The Supreme Court stepped in on an emergency petition for review under Code § 8.01-626, which is a statute that technically applies only to preliminary injunctions, not TROs. But the Court treated the TRO as a de facto preliminary injunction because of its sweeping scope and impact. The Court stayed the TRO, meaning the election moves forward, but it pointedly declined to validate the underlying process by which the General Assembly advanced the amendment.

The Court invoked the longstanding prudential principle from Scott v. James (1912) that courts of equity should not enjoin the holding of an election. The Court emphasized that this is a timing issue, not a jurisdictional bar to judicial review. If the amendment is rejected, the challenges become moot. If it passes, the courts retain full authority to review the validity of the process through declaratory judgment and to fashion appropriate equitable remedies at that point.
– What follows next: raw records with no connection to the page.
-- ==== Sys2Proof/Machine/Operands.lean ====
section
/-! DEFINITION. The forms of what comes in and goes out: multi-byte numbers and CRC-16, the order-link command frame, the reply frame
and its data items, the kiosk reply, the profile and configuration records (11.8, 12). -/

namespace Sys2Proof.Machine

/-! ### Bytes and numbers (11.8: high byte first) -/

/-- `n` in `k` bytes, high byte first, cut to their width. -/
def bytesOf : (k n : Nat) → List Byte
  | 0, _ => []
  | k + 1, n => BitVec.ofNat 8 (n / 256 ^ k) :: bytesOf k n

/-- The number that bytes spell, high byte first. -/
def numberOf (bs : List Byte) : Nat :=
  bs.foldl (fun n b => n * 256 + b.toNat) 0

/-- The two's-complement number that bytes spell (11.8). -/
def signedOf (bs : List Byte) : Int :=
  if 2 * numberOf bs < 256 ^ bs.length then (numberOf bs : Int) else (numberOf bs : Int) - (256 ^ bs.length : Nat)

/-- `v` in `k` bytes of two's complement. -/
def signedBytesOf (k : Nat) (v : Int) : List Byte :=
  bytesOf k (v % (256 ^ k : Nat)).toNat

/-- An item that may be absent: FFh, or FFFFh in two bytes (11.8). -/
def optionalBytesOf (k : Nat) : Option Nat → List Byte
  | some n => bytesOf k n
  | none => List.replicate k 0xFF

/-- A temperature that may be absent: 8000h (11.8). -/
def temperatureBytesOf : Option Int → List Byte
  | some t => signedBytesOf 2 t
  | none => [0x80, 0x00]

/-- A mark or flag: 00h clear, 01h set (11.8). -/
def flagByte (b : Bool) : Byte := if b then 1 else 0

/-! ### CRC-16 (R187) -/

/-- One bit of the CRC: polynomial x^16 + x^12 + x^5 + 1, most significant bit first. -/
def crcShift (c : Crc) : Crc :=
  if c.msb then (c <<< 1) ^^^ 0x1021 else c <<< 1

/-- The CRC after one more byte. -/
def crcByte (c : Crc) (b : Byte) : Crc :=
  crcShift (crcShift (crcShift (crcShift (crcShift (crcShift (crcShift (crcShift (c ^^^ (b.zeroExtend 16 <<< 8)))))))))

/-- R187: initial value FFFFh, no final inversion. -/
def crcStart : Crc := 0xFFFF

def crcOf (bs : List Byte) : Crc := bs.foldl crcByte crcStart

/-- A CRC in two bytes, high byte first (R187). -/
def crcBytes (c : Crc) : List Byte := bytesOf 2 c.toNat

/-! ### Codes of names (11.8) -/

def BayState.code : BayState → Nat
  | .vacant => 0 | .booked => 1 | .preheating => 2 | .ready => 3 | .loading => 4 | .holding => 5 | .releasing => 6
  | .collecting => 7 | .withdrawn => 8 | .outOfService => 9

def WithdrawReason.code : WithdrawReason → Nat
  | .cold => 1 | .hot => 2 | .deadline => 3 | .sensor => 4 | .forced => 5 | .cancelled => 6 | .restart => 7

def OosReason.code : OosReason → Nat
  | .lockout => 1 | .sensor => 2

def Result.code : Result → Nat
  | .done => 0 | .unknownCommand => 1 | .badLength => 2 | .badValue => 3 | .tooLong => 4 | .codeInUse => 5 | .orderInUse => 6
  | .noBays => 7 | .notFound => 8 | .wrongState => 9 | .releaseInProgress => 10 | .profileInvalid => 11 | .profileInUse => 12
  | .storeBusy => 13

/-- One byte of a number that fits it. -/
def byteOf (n : Nat) : Byte := BitVec.ofNat 8 n

def stateByte (st : BayState) : Byte := byteOf st.code

/-- A withdrawal reason, FFh where absent. -/
def reasonBytes (r : Option WithdrawReason) : List Byte := optionalBytesOf 1 (r.map WithdrawReason.code)

/-- An oos_reason, FFh where absent. -/
def oosBytes (r : Option OosReason) : List Byte := optionalBytesOf 1 (r.map OosReason.code)

/-! ### Order-link command frames (11.8, R189) -/

/-- The command byte a command's reply echoes (R190). -/
def Command.byte : Command → Byte
  | .book _ _ _ _ => 0x10
  | .amend _ _ _ => 0x11
  | .cancel _ => 0x12
  | .load _ _ _ => 0x13
  | .clear _ => 0x14
  | .openOrder _ _ => 0x15
  | .lockout _ => 0x20
  | .restore _ => 0x21
  | .query _ _ => 0x30
  | .scan _ _ => 0x31
  | .status _ => 0x32
  | .configure _ => 0x40
  | .profileWrite _ _ => 0x41
  | .profileRead _ => 0x42
  | .restart _ => 0x50
  | .unknown c => c
  | .badLength c => c
  | .tooLong c => c

/-- The number in `size` bytes of a payload from `offset` on. -/
def fieldOf (p : List Byte) (offset size : Nat) : Nat := numberOf ((p.drop offset).take size)

/-- R189, checks 2 and 3, on the bytes 1 to L of a frame: which command they are, or why the Order Link refuses them. No bytes at all
are the empty frame of R187, answered BAD_LENGTH with command byte 00h. -/
def parseCommand : List Byte → Command
  | [] => .badLength 0
  | c :: p =>
    let l := p.length + 1
    let fits (want : Nat) (k : Command) : Command := if l = want then k else .badLength c
    if c = 0x10 then
      if 9 ≤ l ∧ l = 11 + fieldOf p 7 1 then
        .book (fieldOf p 0 4) (fieldOf p 4 3) (((p.drop 8).take (fieldOf p 7 1)).map BitVec.toNat) (fieldOf p (8 + fieldOf p 7 1) 2)
      else .badLength c
    else if c = 0x11 then fits 9 (.amend (fieldOf p 0 4) (fieldOf p 4 1) (fieldOf p 5 3))
    else if c = 0x12 then fits 5 (.cancel (fieldOf p 0 4))
    else if c = 0x13 then fits 7 (.load (fieldOf p 0 4) (fieldOf p 4 1) (fieldOf p 5 1))
    else if c = 0x14 then fits 2 (.clear (fieldOf p 0 1))
    else if c = 0x15 then fits 6 (.openOrder (fieldOf p 0 1) (fieldOf p 1 4))
    else if c = 0x20 then fits 2 (.lockout (fieldOf p 0 1))
    else if c = 0x21 then fits 2 (.restore (fieldOf p 0 1))
    else if c = 0x30 then fits 6 (.query (fieldOf p 0 1) (fieldOf p 1 4))
    else if c = 0x31 then fits 5 (.scan (fieldOf p 0 1) (fieldOf p 1 3))
    else if c = 0x32 then fits 2 (.status (fieldOf p 0 1))
    else if c = 0x40 then fits 38 (.configure p)
    else if c = 0x41 then fits 25 (.profileWrite (fieldOf p 0 1) (p.drop 1))
    else if c = 0x42 then fits 2 (.profileRead (fieldOf p 0 1))
    else if c = 0x50 then fits 2 (.restart (fieldOf p 0 1))
    else .unknown c

/-- Bytes 1 to L of the frame in which the server sends a command (11.8). The three refusals the Order Link makes itself are no
commands: a frame so refused is not rebuilt from them. -/
def Command.bytes : Command → List Byte
  | .book r c ss o => 0x10 :: (bytesOf 4 r ++ bytesOf 3 c ++ [byteOf ss.length] ++ ss.map byteOf ++ bytesOf 2 o)
  | .amend r f v => 0x11 :: (bytesOf 4 r ++ [byteOf f] ++ bytesOf 3 v)
  | .cancel r => 0x12 :: bytesOf 4 r
  | .load r b f => 0x13 :: (bytesOf 4 r ++ [byteOf b, byteOf f])
  | .clear b => [0x14, byteOf b]
  | .openOrder k v => 0x15 :: byteOf k :: bytesOf 4 v
  | .lockout b => [0x20, byteOf b]
  | .restore b => [0x21, byteOf b]
  | .query k v => 0x30 :: byteOf k :: bytesOf 4 v
  | .scan o c => 0x31 :: byteOf o :: bytesOf 3 c
  | .status o => [0x32, byteOf o]
  | .configure bs => 0x40 :: bs
  | .profileWrite n bs => 0x41 :: byteOf n :: bs
  | .profileRead n => [0x42, byteOf n]
  | .restart o => [0x50, byteOf o]
  | .unknown c => [c]
  | .badLength _ => []
  | .tooLong c => [c]

/-- The data characters of a frame that carries the bytes 1 to L: the length, the bytes, the CRC (11.8, R187). -/
def frameOf (bs : List Byte) : List Byte := byteOf bs.length :: bs ++ crcBytes (crcOf (byteOf bs.length :: bs))

/-- The AMEND forms of 11.8. -/
def amendFormNewCode : Nat := 0
def amendFormExtend : Nat := 1
def amendFormNewLoad : Nat := 2

/-! ### The reply frame (R190) -/

/-- The reply frame's bytes after its address character: length, command, result, data, CRC. -/
def Reply.frame (r : Reply) : List Byte :=
  let body := byteOf (r.data.length + 2) :: r.command :: byteOf r.result.code :: r.data
  body ++ crcBytes (crcOf body)

/-- A character on the order link: its data bits and its address flag (11.1). -/
structure LinkCharacter where
  data : Byte
  address : Bool
  deriving DecidableEq, Repr

/-- R190: the characters of a reply, the bank's own address with its flag set and then the frame. -/
def Reply.characters (r : Reply) (address : Nat) : List LinkCharacter :=
  { data := byteOf address, address := true } :: r.frame.map fun b => { data := b, address := false }

/-- R184, R190: how long a reply is on the line, sent without gaps in characters of 11 / 38,400 s, in microseconds, rounded up to a whole one. -/
def Reply.duration (r : Reply) : Nat := (11000000 * (r.frame.length + 1) + 38399) / 38400

/-! ### The kiosk frames (11.8) -/

/-- The results of a code entry (R155, R158). -/
inductive EntryResult where
  | opened | notReady | withdrawn | unknown | malformed | lockedOut
  deriving DecidableEq, Repr

def EntryResult.letter : EntryResult → Byte
  | .opened => 0x4F | .notReady => 0x4E | .withdrawn => 0x57 | .unknown => 0x55 | .malformed => 0x4D | .lockedOut => 0x4C

/-- The ASCII digit of a number below 10. -/
def digitByte (n : Nat) : Byte := byteOf (0x30 + n)

/-- The reply to a panel: A, the result letter, the count and the two-digit bays, the withdrawn count, CR. -/
def kioskReply (r : EntryResult) (bays : List Nat) (withdrawn : Nat) : List Byte :=
  [0x41, r.letter, digitByte bays.length] ++ bays.flatMap (fun b => [digitByte (b / 10), digitByte (b % 10)]) ++
    [digitByte withdrawn, 0x0D]

/-! ### Stored records (11.8, R196, R198) -/

/-- One numeric field of a stored record and the range it is clamped to (R200, R202). -/
structure FieldSpec where
  offset : Nat
  size : Nat
  signed : Bool
  low : Int
  high : Int
  deriving DecidableEq, Repr

def FieldSpec.read (f : FieldSpec) (r : List Byte) : Int :=
  if f.signed then signedOf ((r.drop f.offset).take f.size) else (fieldOf r f.offset f.size : Int)

def FieldSpec.write (f : FieldSpec) (r : List Byte) (v : Int) : List Byte :=
  r.take f.offset ++ signedBytesOf f.size v ++ r.drop (f.offset + f.size)

/-- 00 Conventions: a where x < a, b where x > b, x otherwise. -/
def clampTo (x low high : Int) : Int := if x < low then low else if high < x then high else x

/-- A record with each of the fields brought to the nearer end of its range, and the offsets of the fields changed, in the order of
the list. -/
def clampFields : List FieldSpec → List Byte → List Byte × List Nat
  | [], r => (r, [])
  | f :: fs, r =>
    let v := f.read r
    let w := clampTo v f.low f.high
    if v = w then clampFields fs r
    else
      let rest := clampFields fs (f.write r w)
      (rest.1, f.offset :: rest.2)

/-- The ten clamped fields of a profile record (R200), in ascending offset. -/
def profileFields : List FieldSpec :=
  [⟨1, 2, true, -400, 1500⟩, ⟨3, 2, true, -400, 1500⟩, ⟨5, 2, true, -400, 1500⟩, ⟨7, 1, false, 0, 200⟩, ⟨10, 1, false, 1, 4⟩,
   ⟨11, 1, false, 0, 3⟩, ⟨12, 1, false, 0, 60⟩, ⟨13, 1, false, 5, 240⟩, ⟨14, 1, false, 0, 120⟩, ⟨21, 2, false, 0, 500⟩]

/-- The 22 clamped fields of the configuration record (R202), in ascending offset. -/
def configFields : List FieldSpec :=
  [⟨0, 1, false, 2, 52⟩, ⟨1, 1, false, 1, 4⟩, ⟨2, 1, false, 5, 100⟩, ⟨3, 1, false, 0, 3⟩, ⟨4, 1, false, 0, 15⟩, ⟨5, 1, false, 5, 60⟩,
   ⟨6, 2, false, 10, 300⟩, ⟨8, 2, false, 10, 300⟩, ⟨10, 2, false, 10, 3600⟩, ⟨12, 2, false, 10, 3600⟩, ⟨14, 1, false, 10, 150⟩,
   ⟨15, 2, false, 0, 6000⟩, ⟨17, 2, false, 60, 3600⟩] ++
  (List.range 9).map fun k => ⟨19 + 2 * k, 2, true, -400, 1500⟩

/-- A record's fields with the check value the part computes over them (R199). That it is the CRC-16 of R187, high byte first, is
DEDUCED (log 11). -/
def withCheck (fields : List Byte) : List Byte := fields ++ crcBytes (crcOf fields)

/-- Whether the check value of a stored record of `n` field bytes agrees with its contents (R196, R198). -/
def checkAgrees (n : Nat) (r : List Byte) : Bool := (r.drop n).take 2 = crcBytes (crcOf (r.take n))

/-- The meal heat profile of a slot (R196). -/
structure Profile where
  setpoint : Int
  floor : Int
  ceiling : Int
  margin : Nat
  gain : Nat
  mode : RoundMode
  count : Nat
  skip : Nat
  lead : Nat
  maxHold : Nat
  allowance : Nat
  qmaxCold : Nat
  qmaxHot : Nat
  penalty : Nat
  deriving DecidableEq, Repr

/-- Mode codes of 11.8. An IN_SERVICE slot holds one of the four (R200, check 4). -/
def modeOf (n : Nat) : RoundMode :=
  if n = 0 then .first else if n = 1 then .min else if n = 2 then .max else .mean

/-- The fields of a stored profile record (11.8). -/
def profileOf (r : List Byte) : Profile :=
  { setpoint := signedOf ((r.drop 1).take 2), floor := signedOf ((r.drop 3).take 2), ceiling := signedOf ((r.drop 5).take 2)
    margin := fieldOf r 7 1, gain := fieldOf r 8 1, mode := modeOf (fieldOf r 9 1), count := fieldOf r 10 1, skip := fieldOf r 11 1
    lead := fieldOf r 12 1, maxHold := fieldOf r 13 1, allowance := fieldOf r 14 1, qmaxCold := fieldOf r 15 3
    qmaxHot := fieldOf r 18 3, penalty := fieldOf r 21 2 }

/-- The in-service marker (11.8). -/
def inServiceMarker : Byte := 0x5A

/-- The three conditions a slot reads as (R196), with their codes in PROFILE_READ (11.8). -/
inductive SlotCondition where
  | inService | empty | failed
  deriving DecidableEq, Repr

def SlotCondition.code : SlotCondition → Nat
  | .inService => 0 | .empty => 1 | .failed => 2

/-- R196: EMPTY by the marker alone, otherwise by the check value. -/
def conditionOf (r : List Byte) : SlotCondition :=
  if r.head? ≠ some inServiceMarker then .empty else if checkAgrees 23 r then .inService else .failed

/-- The configuration that a stored record holds (11.8, R198). -/
def configOf (r : List Byte) : BankConfig :=
  { budget := fieldOf r 0 1, lmax := fieldOf r 1 1, passPeriod := fieldOf r 2 1, filterCode := fieldOf r 3 1, idleSkip := fieldOf r 4 1
    releaseTimeout := fieldOf r 5 1, loadWindow := fieldOf r 6 2, clearingWindow := fieldOf r 8 2, alarmFront := fieldOf r 10 2
    alarmRear := fieldOf r 12 2, pulseUnits := fieldOf r 14 1, restartPenalty := fieldOf r 15 2, lapseGrace := fieldOf r 17 2
    points := (List.range 9).map fun k => signedOf ((r.drop (19 + 2 * k)).take 2) }

/-- The last byte of a record changed, so that a check value that agreed no longer does. -/
def spoilCheck (r : List Byte) : List Byte :=
  r.dropLast ++ (r.drop (r.length - 1)).map (· ^^^ 0xFF)

/-- What the `n`-th interrupted store write leaves in a profile slot: free bytes, held to what R207 states, that the slot "reads
FAILED or EMPTY". -/
def interruptedSlot (n : Nat) : List Byte :=
  let r := (List.range 25).map (Config.interruptedByte n)
  if conditionOf r = .inService then spoilCheck r else r

/-- What the `n`-th interrupted store write leaves in the configuration record: free bytes, held to what R207 states, that the record
"fails its check". -/
def interruptedConfiguration (n : Nat) : List Byte :=
  let r := (List.range 39).map (Config.interruptedByte n)
  if checkAgrees 37 r then spoilCheck r else r

end Sys2Proof.Machine
end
And the Court went out of its way to signal that the stay should not be read as a merits ruling. It catalogued the serious constitutional challenges in both this case and the companion Scott v. McDougle case, including claims that the General Assembly improperly expanded the scope of a special session (rendering first passage void ab initio), that no qualifying intervening House election occurred because early voting began before first passage, that statutory notice requirements under former Code § 30-13 were violated, that the ballot language is misleading under the Article XII Submission Clause, that the 90-day waiting period was not satisfied given the early voting start date, and that HB 1384 violates the Form of Laws Clause by embracing multiple objects not all reflected in the bill’s title. The Court characterized these as issues “of grave concern.”

The practical upshot is that the election proceeds, but the Court has essentially laid a roadmap for post-election review and made clear it views the process challenges as substantial.